O levantamento de dados delineou-se nas seguintes bases de dados nacionais: Scielo e CAPES-Coordenação de Aperfeiçoamento de Pessoal de Nível Superior a base de dados internacional consultada foi a PsycINFO, de acesso restrito. Salienta-se que o acesso a base de dados Scielo ocorreu pela Biblioteca Virtual em Saúde - Psicologia Brasil (BVS-Psi); enquanto que a consulta à PsycINFO se deu pelo Portal de Periódicos CAPES/MEC.
Para a definição dos descritores optou-se pela busca na seção de terminologia em Psicologia da BVS-Psi (DeCs); enquanto que em estudos internacionais, verificou-se as palavras-chave utilizadas. Para tanto, foram considerados os estudos nos idiomas português, inglês e espanhol, entre o período de 2013 a outubro de 2017. Delimitou-se esse intervalo de tempo por contemplar o estado da arte mais recente sobre o fenômeno do apego e da parentalidade; além disso, as bases selecionadas constituem-se fontes significativas de coleta de dados em âmbito nacional e internacional, tendo em vista que a PsycINFO é sediada pela American Psychological Association (APA) e caracteriza-se por ser uma ampla base de dados em Psicologia, Educação, Psiquiatria e Ciências Sociais, vastamente utilizada em todo o mundo.

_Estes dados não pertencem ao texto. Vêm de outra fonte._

theorem Line.wf_character {l : Line} (h : l.wf) (b : Byte) (parityBit stopBit : Bool) :
    (l.character b parityBit stopBit).wf := by
  unfold Line.character
  split
  · exact h
  · next hl =>
    have hl : l.listening = true := by
      simp only [Line.foundStart, Bool.not_eq_true', Bool.not_eq_false, Bool.and_eq_true] at hl
      exact hl.1
    obtain ⟨hr, ht⟩ : l.settings.role ≠ .off ∧ (l.settings.duplex = .half → l.transmitter = .idle) := by
      simpa [Line.listening, imp_iff_not_or] using hl
    obtain ⟨k1, k2, k3, -, -, -, k7⟩ := Line.wf_beforeStart h
    have kl := l.beforeStart.assemble_from_hunt b
    have kr : l.beforeStart.settings.role ≠ .off := by rw [Line.beforeStart_keeps]; exact hr
    have kt : l.beforeStart.settings.duplex = .half → l.beforeStart.transmitter = .idle := by
      rw [Line.beforeStart_keeps]; exact ht
    generalize l.beforeStart = x at *
    simp only
    split
    · refine ⟨k1, k2, k3, fun g => absurd g kr, fun g => absurd rfl g, fun g g' => absurd (kt g) g', rfl⟩
    · obtain ⟨a1, a2⟩ := Line.assemble_sound k1 k7 b
      have e := x.assemble_keeps b
      generalize x.assemble b = y at *
      have e1 : y.outbound = x.outbound := by rw [e]
      have e2 : y.take = x.take := by rw [e]
      have e3 : y.settings = x.settings := by rw [e]
      have e4 : y.transmitter = x.transmitter := by rw [e]
      refine ⟨a1, by rw [← e1] at k2; exact k2, fun g => ?_, fun g => ?_, fun g => ?_, fun g g' => ?_, ?_⟩
      · simp only at g ⊢
        rw [e1]; exact k3 (e2 ▸ g)
      · simp only [e3] at g
        exact absurd g kr
      · simp only [e3] at g ⊢
        by_cases gx : x.assembler = .hunt
        · rw [if_pos gx, if_pos (kl gx g)]
        · rw [if_neg gx]; exact Nat.zero_le _
      · simp only [e3, e4] at g g'
        exact absurd (kt g) g'
      · simp only [e3]; exact a2

/-! ## What each event of a line leaves (R163, R167, R169, R170) -/

theorem Line.listening_iff {l : Line} :
    l.listening = true ↔ l.settings.role ≠ .off ∧ (l.settings.duplex = .full ∨ l.transmitter = .idle) := by
  cases h : l.settings.duplex <;> simp [Line.listening, h]

/-- The start bit under way that counts: one that fell while the receiver looked for it. -/
theorem Line.startBit_eq (l : Line) (start : Option Nat) :
    l.startBit start = match start with
      | none => none
      | some since => if l.listening = true ∧ since ≤ l.looking then some since else none := by
  cases start with
  | none => rfl
  | some since => simp [Line.startBit, Option.filter]

theorem Line.hears_quiet (l : Line) (start : Option Nat) :
    l.hears start = { l with quiet := match l.startBit start with
      | none => l.quiet
      | some since => if l.assembler = .hunt then min l.quiet since else 0 } := by
  unfold Line.hears
  cases l.startBit start <;> rfl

Os critérios de inclusão adotados foram: artigos empíricos entre o período de data estabelecido, com base na temática e idioma apontados; sendo excluídos os tipos de estudo em formato de capítulo de livro, livro, teses e dissertações, estudos de revisão e meta-análises. Para tal, foram escolhidos artigos indexados, os quais são submetidos a produções que passam por processo de avaliação por pares, sob controle de qualidade rigoroso. Após tais delineamentos e, com base nos descritores preestabelecidos, a combinação de estratégias de busca foram as seguintes: Apego OR Bowlby AND parentalidade OR “relação parental”; Attachment OR Bowlby AND Parenting OR Parenthood; e por fim, Apego OR Bowlby AND Parentalidad OR “relaciones parentales”.
Análise de Dados
Após a definição dos descritores e levantamento nas bases de dados, emergiram um total de 109 artigos, os quais foram exportados para o software organizador de referências Mendeley. Posteriormente, foram excluídos estudos duplicados e que não apresentaram o texto na íntegra, restando o total de 95 trabalhos. Destes, apenas cinco estudos foram retidos; tendo em vista que a finalidade se pautou em investigar a influência da formação do apego do subsistema parental (pai e mãe) estabelecida com a família de origem e a parentalidade atual que vivencia com os filhos. Desse modo, foram excluídos estudos sobre o tipo de apego infantil e práticas parentais, apego e psicopatologia, artigos teóricos e de revisão, ensaios clínicos e estudos psicométricos sobre instrumentos que avaliem o apego.
Na sequência, foram analisados, com base em critérios metodológicos e temáticos, os cinco artigos que estavam diretamente relacionados ao objetivo da revisão sistemática; os quais foram examinados na íntegra.
RESULTADOS
Os cinco artigos analisados nesta revisão sistemática apresentam caráter internacional, todos escritos na língua inglesa (ver Tabela 1). São estudos que, em sua maioria, foram desenvolvidos na América do Norte, mais especificamente no Canadá e nos Estados Unidos; emergindo ainda, parcerias entre pesquisadores do Vietnã e da Inglaterra (Rempel, Kuch, Rempel & Vui, 2017; Ensink, Normandin, Plamondon, Berthelot & Fonagy, 2016).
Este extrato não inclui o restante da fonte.